On Tue, Dec 2, 2025 at 1:35 PM Maciej Obuchowski <[email protected]>
wrote:

> Just to add to the pile of use cases:
> that mechanism would also be useful for listeners/OpenLineage integration,
> to store the necessary lineage data post-execution, to be able to send the
> OpenLineage events asynchronously, rather than running on
> worker and blocking execution slot.
>
> Thanks,
> Maciej
>
> wt., 2 gru 2025 o 10:45 Jarek Potiuk <[email protected]> napisał(a):
>
> > One comment here. I looked yesterday again at your proposals, and they
> are
> > really well thought out.
> > One thing however that I see in it is something of a recurring pattern we
> > have in many discussions:
> >
> > *Storing state in Airflow*
> >
> > This has been discussed in a number of discussions in the past (recent
> and
> > not-so-recent). I tried to put them together here (in reverse
> chronological
> > order):
> >
> > * XD's discussion: `Add "persist_xcom_through_retry" Parameter to Airflow
> > Operators` here
> > https://lists.apache.org/thread/yqbtw5l8cpjln4sw7m4x73qb9tffysky
> > * Your proposal here - partially -  Infrastructure-Aware Task Execution
> and
> > Resumable Operators
> > * Jake and Guangyang Li  - [WIP] AIP-93 Asset Watermarks and State
> > Variables
> > https://lists.apache.org/thread/vftpzrwb34xr2xbfsx7qtbxn5w6h3f2b
> > * Daniels old "State Persistence" AIP ->
> >
> >
> https://cwiki.apache.org/confluence/display/AIRFLOW/AIP-30%3A+State+persistence
> >
> > Likely more.
> >
> > I think it's fairly clear that we need State persistence. And there are
> > various way people wanted to address it:
> >
> > * XD's proposal was to piggyback on Xcoms and add options to not delete
> > them on resume
> > * Jake and Guangyang - proposed State Variables that would be bound with
> > Assets
> > * Daniel proposed a broader AIP that solves persistence need potentially
> on
> > various levels (task, dag variable, etc. ) - with proposal to use
> separate
> > ProcessState, TaskState, and TaskInstanceState (solutions 3, 5 and 6).
> Also
> > probably now that would extend to AssetState if it is followed
> >
> > Maybe it's a good time to join the efforts and propose a single solution
> > that can help to address all those "state persistence" needs ?
> >
> > I think we have now enough concrete use cases - from the above proposals
> > and probably more, to make a single proposal that will be usable to
> address
> > all of the needs.
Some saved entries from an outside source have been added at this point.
theorem execBarrierLinkUp_chg (x0 : State) :
    ChgR 0x6000020180400908 x0 (execBarrierLinkUp x0) := by
  unfold execBarrierLinkUp
  extract_lets w1 t2 t3 t4 t5 w6 w7 t8
  clear_value w1
  have ht2 : Chg 0x6000020180400908 x0 t2 := by
    unfold t2
    refine Chg.upd_bar rfl ?_
    exact Chg.refl _ _
  clear_value t2
  have ht3 : Chg 0x6000020180400908 x0 t3 := by
    unfold t3
    refine Chg.step (State.fset_chg _ _ _ _) rfl ?_
    assumption
  clear_value t3
  have ht4 : Chg 0x6000020180400908 x0 t4 := by
    unfold t4
    refine Chg.step (State.log_chg _ _) rfl ?_
    assumption
  clear_value t4
  have ht5 : Chg 0x6000020180400908 x0 t5 := by
    unfold t5
    refine Chg.step (State.sendFieldState_chg _) rfl ?_
    refine Chg.step (State.sendHostState_chg _) rfl ?_
    assumption
  clear_value t5
  clear_value w6
  clear_value w7
  have ht8 : Chg 0x6000020180400908 x0 t8 := by
    unfold t8
    refine Chg.upd_field rfl ?_
    assumption
  clear_value t8
  refine ChgR.ite ?_ ?_
  · refine ChgR.next ?_
    exact Chg.refl _ _
  · refine ChgR.next ?_
    refine Chg.foldl ?_ ?_
    · intro u9 u10 u11
      refine Chg.step (State.sendEvent_chg _ _) rfl ?_
      assumption
    · assumption


theorem State.discardFrame_chg (x0 : State) (x1 : Bool) (x2 : Bool) :
    Chg 0x6000000080000008 x0 (State.discardFrame x0 x1 x2) := by
  unfold State.discardFrame
  extract_lets t1 w2
  have ht1 : Chg 0x6000000080000008 x0 t1 := by
    unfold t1
    refine Chg.ite ?_ ?_
    · refine Chg.step (State.count_chg _ _ _) rfl ?_
      exact Chg.refl _ _
    · refine Chg.step (State.count_chg _ _ _) rfl ?_
      exact Chg.refl _ _
  clear_value t1
  clear_value w2
  refine Chg.ite ?_ ?_
  · refine Chg.step (State.setSide_chg _ _ _) rfl ?_
    assumption
  · assumption


theorem State.verdictsAcked_chg (x0 : State) (x1 : List (List Nat)) :
    Chg 0x30020000600f08 x0 (State.verdictsAcked x0 x1) := by
  unfold State.verdictsAcked
  refine Chg.foldl ?_ ?_
  · intro u1 u2 u3
    split
    · refine Chg.ite ?_ ?_
      · refine Chg.step (State.deliver_chg _ _) rfl ?_
        assumption
      · assumption
    · assumption
  · exact Chg.refl _ _


theorem State.takeAck_chg (x0 : State) (x1 : Bool) (x2 : List Nat) :
    Chg 0x30020080600f08 x0 (State.takeAck x0 x1 x2) := by
  unfold State.takeAck
  extract_lets w1 t2
  clear_value w1
  have ht2 : Chg 0x30020080600f08 x0 t2 := by
    unfold t2
    refine Chg.step (State.setSide_chg _ _ _) rfl ?_
    exact Chg.refl _ _
  clear_value t2
  refine Chg.ite ?_ ?_
  · assumption
  · refine Chg.step (State.verdictsAcked_chg _ _) rfl ?_
    assumption


theorem execBarrierFrameRx_chg (x0 : Bool) (x1 : List Nat) (x2 : State) :
    ChgR 0x6830022080600f08 x2 (execBarrierFrameRx x0 x1 x2) := by
  unfold execBarrierFrameRx
  refine ChgR.ite ?_ ?_
  · refine ChgR.next ?_
    exact Chg.refl _ _
  · split
    extract_lets t1 t2 w3 w4 t5 w6 t7 w8 w9
    have ht1 : Chg 0x6830022080600f08 x2 t1 := by
      unfold t1
      refine Chg.step (State.setSide_chg _ _ _) rfl ?_
      exact Chg.refl _ _
    clear_value t1
    have ht2 : Chg 0x6830022080600f08 x2 t2 := by
      unfold t2
      refine Chg.ite ?_ ?_
      · refine Chg.step (State.count_chg _ _ _) (ite_fmc rfl rfl) ?_
        assumption
      · assumption
    clear_value t2
    clear_value w3
    clear_value w4
    have ht5 : Chg 0x6830022080600f08 x2 t5 := by
      unfold t5
      refine Chg.step (State.discardFrame_chg _ _ _) rfl ?_
      refine Chg.step (State.setSide_chg _ _ _) rfl ?_
      assumption
    clear_value t5
    clear_value w6
    have ht7 : Chg 0x6830022080600f08 x2 t7 := by
      unfold t7
      refine Chg.step (State.takeAck_chg _ _ _) rfl ?_
      assumption
    clear_value t7
    clear_value w8
    clear_value w9
    refine ChgR.ite ?_ ?_
    · refine ChgR.next ?_
      refine Chg.ite ?_ ?_
      · refine Chg.step (State.linkDown_chg _) rfl ?_
        assumption
      · assumption
    · refine ChgR.ite ?_ ?_
      · refine ChgR.next ?_
        refine Chg.step (State.takeAck_chg _ _ _) rfl ?_
        assumption
      · refine ChgR.ite ?_ ?_
        · refine ChgR.next ?_
          refine Chg.step (State.setSide_chg _ _ _) rfl ?_
          assumption
        · refine ChgR.next ?_
          refine Chg.step (State.discardFrame_chg _ _ _) rfl ?_
          assumption
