theorem execRecoveryImage_chg (x0 : List Nat) (x1 : State) :
    ChgR 0x20000400008 x1 (execRecoveryImage x0 x1) := by
  unfold execRecoveryImage
  extract_lets w1 w2 w3 w4
  clear_value w1
  clear_value w2
  clear_value w3
  clear_value w4
  refine ChgR.ite ?_ ?_
  · refine ChgR.next ?_
    exact Chg.refl _ _
  · refine ChgR.next ?_
    refine Chg.step (State.fset_chg _ _ _ _) (by unfold slotValid; split <;> rfl) ?_
    refine Chg.upd_mgmt rfl ?_
    exact Chg.refl _ _


theorem State.accError_chg (x0 : State) (x1 : Sys2Proof.Access) (x2 : Nat) :
    Chg 0x30000400f08 x0 (State.accError x0 x1 x2) := by
  unfold State.accError
  extract_lets w1 t2 t3 t4 t5 t6 t7 t8
  clear_value w1
  have ht2 : Chg 0x30000400f08 x0 t2 := by
    unfold t2
    refine Chg.step (State.fset_chg _ _ _ _) rfl ?_
    exact Chg.refl _ _
  clear_value t2
  have ht3 : Chg 0x30000400f08 x0 t3 := by
    unfold t3
    refine Chg.step (State.fset_chg _ _ _ _) rfl ?_
    assumption
  clear_value t3
  have ht4 : Chg 0x30000400f08 x0 t4 := by
    unfold t4
    refine Chg.step (State.fset_chg _ _ _ _) rfl ?_
    assumption
  clear_value t4
  have ht5 : Chg 0x30000400f08 x0 t5 := by
    unfold t5
    refine Chg.step (State.fset_chg _ _ _ _) rfl ?_
    assumption
  clear_value t5
  have ht6 : Chg 0x30000400f08 x0 t6 := by
    unfold t6
    refine Chg.step (State.fset_chg _ _ _ _) rfl ?_
    assumption
  clear_value t6
  have ht7 : Chg 0x30000400f08 x0 t7 := by
    unfold t7
    refine Chg.step (State.fset_chg _ _ _ _) rfl ?_
    assumption
  clear_value t7
  have ht8 : Chg 0x30000400f08 x0 t8 := by
    unfold t8
    refine Chg.step (State.flag_chg _ _ _) rfl ?_
    refine Chg.step (State.count_chg _ _ _) rfl ?_
    assumption
  clear_value t8
  refine Chg.step (State.logRate_chg _ _ _ _) rfl ?_
  assumption


theorem State.msixFlush_chg (x0 : State) (x1 : Nat) (x2 : Nat) :
    Chg 0x8000800 x0 (State.msixFlush x0 x1 x2) := by
  unfold State.msixFlush
  extract_lets w1
  clear_value w1
  refine Chg.ite ?_ ?_
  · refine Chg.step (State.emit_chg _ _) rfl ?_
    refine Chg.upd_msixPending rfl ?_
    exact Chg.refl _ _
  · exact Chg.refl _ _


theorem State.msixPut_chg (x0 : State) (x1 : Nat) (x2 : Nat) (x3 : Nat) :
    Chg 0xc000800 x0 (State.msixPut x0 x1 x2 x3) := by
  unfold State.msixPut
  extract_lets w1
  clear_value w1
  refine Chg.ite ?_ ?_
  · exact Chg.refl _ _
  · refine Chg.step (State.msixFlush_chg _ _ _) rfl ?_
    refine Chg.upd_msix rfl ?_
    exact Chg.refl _ _


theorem State.run_chg {m : Nat} {s t : State} {f : State → Res} (k : Chg m s t) (hf : ChgR m s (f t)) :
    Chg m s (t.run f) := by
  unfold State.run
  split
  · exact hf _ (by assumption)
  · exact k
  · exact k

theorem State.mgtCommit_chg (x0 : State) :
    Chg 0x20000400908 x0 (State.mgtCommit x0) := by
  unfold State.mgtCommit
  refine Chg.ite ?_ ?_
  · refine State.applyAll_chg rfl ?_
    exact Chg.refl _ _
  · refine Chg.step (State.log_chg _ _) rfl ?_
    refine Chg.step (State.flag_chg _ _ _) rfl ?_
    exact Chg.refl _ _


theorem State.ringRefuse_chg (x0 : State) (x1 : Nat) :
    Chg 0x8180a2080600908 x0 (State.ringRefuse x0 x1) := by
  unfold State.ringRefuse
  extract_lets t1
  have ht1 : Chg 0x8180a2080600908 x0 t1 := by
    unfold t1
    refine Chg.step (State.log_chg _ _) rfl ?_
    refine Chg.step (State.flag_chg _ _ _) rfl ?_
    exact Chg.refl _ _
  clear_value t1
  refine Chg.step (State.tdiFail_chg _ _) rfl ?_
  assumption


theorem State.vfCtxWrite_chg (x0 : State) (x1 : Nat) :
    Chg 0x8140a2080600908 x0 (State.vfCtxWrite x0 x1) := by
  unfold State.vfCtxWrite
  extract_lets w1 w2 w3 w4
  clear_value w1
  clear_value w2
  clear_value w3
  clear_value w4
  refine Chg.ite ?_ ?_
  · refine Chg.step (State.tdiFail_chg _ _) rfl ?_
    refine Chg.step (State.log_chg _ _) rfl ?_
    refine Chg.step (State.flag_chg _ _ _) rfl ?_
    exact Chg.refl _ _
  · refine Chg.step (State.ctxRefresh_chg _) rfl ?_
    refine Chg.step (State.fset_chg _ _ _ _) rfl ?_
    exact Chg.refl _ _


theorem State.topoWrite_chg (x0 : State) (x1 : Reg) (x2 : Nat) :
    Chg 0x3ffffff0000400918 x0 (State.topoWrite x0 x1 x2) := by
  unfold State.topoWrite
  extract_lets w1
  clear_value w1
  refine Chg.ite ?_ ?_
  · refine Chg.step (State.writeReg_chg _ _ _ _) rfl ?_
    exact Chg.refl _ _
  · refine Chg.step (State.log_chg _ _) rfl ?_
    refine Chg.step (State.flag_chg _ _ _) rfl ?_
    exact Chg.refl _ _


theorem State.epiWrite_chg (x0 : State) (x1 : Reg) (x2 : Nat) (x3 : Nat) :
    Chg 0x3ffffff0000400918 x0 (State.epiWrite x0 x1 x2 x3) := by
  unfold State.epiWrite
  refine Chg.ite ?_ ?_
  · refine Chg.step (State.log_chg _ _) rfl ?_
    refine Chg.step (State.flag_chg _ _ _) rfl ?_
    exact Chg.refl _ _
  · refine Chg.step (State.writeReg_chg _ _ _ _) rfl ?_
    exact Chg.refl _ _
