/-- While the host is present and a record is free, a trigger creates an item and reports it. -/
theorem State.laneTrigger_creates (hfw : s.field.fw = .running) (hhere : s.field.hostHere = true)
    (hport : bit (s.lrByte l 0) 6 = false) (hrecs : (s.field.recs.filter (fun r => r.item.isSome)).length < 65536)
    (hspace : s.bar.field.queue.length < 4096) : ∃ m, s.laneTrigger l trigger pos =
      (((s.triggerCounted l).itemAdded l (Tab.getD s.field.counts l 0) pos).count C.FLD_CNT_ITEM 0).toHost m := by
  obtain ⟨m, hm⟩ := State.newItem_creates (s := s.triggerCounted l) (l := l) (trigger := trigger) (pos := pos)
    (n := Tab.getD s.field.counts l 0) hrecs hspace
  refine ⟨m, ?_⟩
  unfold State.laneTrigger
  extract_lets n f s1 s2
  have hs2 : s2 = s1 := if_neg (by
    have hs1 : s1.lrByte l 0 = s.lrByte l 0 := rfl
    rw [hs1, hport]
    exact Bool.false_ne_true)
  have hfw1 : s1.field.fw = .running := hfw
  have hhere1 : s1.field.hostHere = true := hhere
  simp only [hs2, hfw1, hhere1, if_true]
  exact hm

end

/-! ### Encoder faults (R273) -/

section
variable {s : State} {e pos : Nat}

/-- A fault that comes or goes is reported. -/
def State.tellFault (s : State) : State := ((s.fieldEvent 0x0E07 255 255 0).sendPositions).fieldRefresh

/-- What reporting a fault may set. -/
def tellFlds : List Fld := sendFlds ++ refreshFlds

theorem State.sendPositions_reads (s : State) : Reads sendFlds s s.sendPositions := by
  unfold State.sendPositions
  exact .ite (.refl s) ((State.toHost_reads _ _).trans (State.toHost_reads _ _))

theorem State.tellFault_reads (s : State) : Reads tellFlds s s.tellFault := by
  have hsend : Reads sendFlds s (s.fieldEvent 0x0E07 255 255 0).sendPositions :=
    (s.fieldEvent_reads _ _ _ _).trans (State.sendPositions_reads _)
  exact (hsend.mono fun g hg => List.mem_append_left _ hg).trans
    ((State.fieldRefresh_reads _).mono fun g hg => List.mem_append_right _ hg)

theorem State.tellFault_sameQuiet (s : State) : SameQuiet s s.tellFault :=
  ((s.fieldEvent_sameQuiet ..).trans (.of_chg (State.sendPositions_chg _))).trans (State.fieldRefresh_sameQuiet _)

/-- The flags that an encoder's fault leaves. -/
def State.faultNoted (s : State) (e : Nat) (wire : Bool) : State :=
  ((((s.count C.FLD_CNT_ENCERR 0).flag F.FLD_ENC_STATUS_FAULT e).flag F.FLD_ENC_STATUS_FAULT_SEEN e).fset
    F.FLD_ENC_STATUS_WIRE e (ofBool wire)).flag F.FLD_STATUS_ENC_FAULT_SEEN 0

theorem execEncoderFault_notes (hready : s.field.ready = true) (he : e < 4) (wire : Bool) :
    exec (.encoderFault e wire) s =
      .next (if s.encBad e then s.faultNoted e wire else (s.faultNoted e wire).tellFault) := by
  simp only [exec, execEncoderFault, hready, Nat.not_le.mpr he, decide_false, Bool.not_true, Bool.or_self,
    Bool.false_eq_true, if_false]
  split <;> rfl

theorem State.faultNoted_fields (s : State) (e : Nat) (wire : Bool) :
    (s.faultNoted e wire).fget F.FLD_ENC_STATUS_FAULT e = 1 ∧
    (s.faultNoted e wire).fget F.FLD_ENC_STATUS_FAULT_SEEN e = 1 ∧
    (s.faultNoted e wire).fget F.FLD_ENC_STATUS_WIRE e = ofBool wire ∧
    (s.faultNoted e wire).fget F.FLD_STATUS_ENC_FAULT_SEEN 0 = 1 := by
  unfold State.faultNoted State.flag
  refine ⟨?_, ?_, ?_, ?_⟩
  all_goals simp (disch := decide) only [State.fget_fset_of_code_ne, State.fget_fset_self]
  case refine_3 => cases wire <;> rfl
  all_goals rfl
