-- ==== Sys2Proof/Syntax.lean ====
section
/-! DEFINITION. The commands of the block: one constructor per row of the table of operations and events, each with the
operands its rule names. A core instruction carries every field of its 32-bit word that its group's code does not fix (R60, R61). -/

namespace Sys2Proof

/-- The tag codes of R39. -/
inductive Tag where
  | none | int | vaddr | baddr | f64 | f32 | shape | sdesc | wide | poison
  deriving DecidableEq, Repr

/-- A tagged value: 64 data bits and a tag (R36). -/
structure TVal where
  data : Word
  tag : Tag
  deriving DecidableEq, Repr

/-- A general register number, g0 to g31 (R36). -/
abbrev Reg := BitVec 5

/-- A rounding mode of the scalar floating-point groups (R68, fn[7:6]). -/
abbrev Rm := BitVec 2

/-- Who reads or writes the aperture: the dispatched context's core access, the register port with a requester class
(R508), a Groom thread (R391), or the instruments of the IEEE 1687 network (R513). -/
inductive Requester where
  | core
  | regp (cls : BitVec 2)
  | groom (t : BitVec 2)
  | ijtag
  deriving DecidableEq, Repr

/-- The part of a 64-bit aperture register that an access names (R17); `neither` is REGP_BE = 0b00 (R508). -/
inductive Lanes where
  | both | lo | hi | neither
  deriving DecidableEq, Repr

/-- What a register access does: a write with its value, or a read, which answers on the requester's port. -/
inductive RegOp where
  | write (v : TVal)
  | read
  deriving DecidableEq, Repr

/-- Where a register access is aimed: the aperture (R31), the Groom's control registers (R399), or the BIST results, which
the instruments of R513 read. -/
inductive RegSpace where
  | aperture | groomCtl | bist
  deriving DecidableEq, Repr

/-- A memory access port's response (R319). -/
inductive PortResp where
  | good | poison | notarget
  deriving DecidableEq, Repr

/-- A physical error that an operation meets, for the detection mechanisms of R448: it comes from outside. -/
inductive HwFault where
  /-- No error is detected beyond those that the state itself shows (parity, checksums, ports). -/
  | none
  /-- The residue check fails in 64-cell group `group` of region row `row`, at `stage` (R450, R458). -/
  | residue (row : BitVec 10) (group : BitVec 4) (stage : BitVec 3)
  /-- An upset has left the cell at logical (`row`, `col`) with S `v` and with parity that disagrees in `limbs` (R98, R449). -/
  | cellUpset (row col : BitVec 10) (v : BitVec 128) (limbs : BitVec 8)
  /-- The run buffer or an image slot delivers an uncorrectable word (R455). -/
  | runBufUe
  /-- The run buffer or an image slot delivers a corrected word (R453). -/
  | runBufCe
  deriving DecidableEq, Repr

/-- R456, R458: where in an array that carries SECDED an error lies: way or bank, address, syndrome. -/
structure Ecc where
  unit : BitVec 16
  addr : Word
  syndrome : BitVec 16
  deriving DecidableEq, Repr

/-- R321, R322: the error in a cache way that firmware acts on. -/
inductive CacheErr where
  /-- No error of this moment: an array BIST failure, or an error that was reported before. -/
  | none
  | corrected (addr : BitVec 52) (syndrome : BitVec 16)
  | uncorrectable (addr : BitVec 52) (syndrome : BitVec 16)
  deriving DecidableEq, Repr

/-- R451, R257: an error in the array of a stall or in the context state array. -/
inductive StallErr where
  | none
  | corrected (e : Ecc)
  /-- An uncorrectable error in a general register of a stall. -/
  | register (stall : BitVec 5) (r : Reg) (e : Ecc)
  /-- An uncorrectable error in the PC, the status or a system register of a stall. -/
  | control (stall : BitVec 5) (e : Ecc)
  /-- An uncorrectable error in a context's entry. -/
  | entry (c : BitVec 10) (e : Ecc)
  deriving DecidableEq, Repr

/-- The caches whose ways firmware can disable (R322). -/
inductive CacheId where
  | l1i | l1d | l2
  deriving DecidableEq, Repr

/-- The point that a Tack commit had reached when the block was reset (R485). -/
inductive CommitCut where
  | notStarted | programmingA | verifiedA | verifiedBoth
  deriving DecidableEq, Repr

/-- Why a Groom restart begins (R458, R463). -/
inductive RestartReason where
  | firmware | nested
  deriving DecidableEq, Repr

/-- What raises a machine check (R408), or the corrected error that only is recorded (R390). -/
inductive MachineCheck where
  /-- An uncorrectable error in the 32-bit word at a Groom address. -/
  | memoryError (word : Half) (e : Ecc)
  | memoryCorrected (e : Ecc)
  | escalated
  deriving DecidableEq, Repr

/-- The strap inputs sampled at the release of PORESET_N (R492). -/
structure Straps where
  blkBase : BitVec 28
  fwBase : BitVec 40
  recBase : BitVec 32
  stePresent : BitVec 16
  deriving DecidableEq, Repr

/-- What the self-tests of start-up find: they are physical facts (R493 steps 4, 6 and 7, R495). -/
structure SelfTest where
  romOk : Bool
  tackOk : Bool
  arraysOk : Bool
  /-- Cache ways that fail array BIST, in the layout of R325. -/
  badWays : BitVec 28
  deriving DecidableEq, Repr

/-- R119: the rows that an inline TLD or TST has moved when its context takes a trap or an alert or is switched out: bit i
stands for row i of the instruction. -/
abbrev CutRows := Option (BitVec 1024)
We have a number of smart people who - if they discuss
> > and work together on a single solution, might likely come to a good
> > proposal **just** on state persistence that will be usable for all those
> > cases ?
> >
> > If you were to break your proposals Stefan into smaller pieces and
> > incremental deliverables, I would say - getting this one done is not only
> > moving your ideas forward, but also it moves many other ideas forward
> that
> > could be implemented in parallel as next step after this "foundational"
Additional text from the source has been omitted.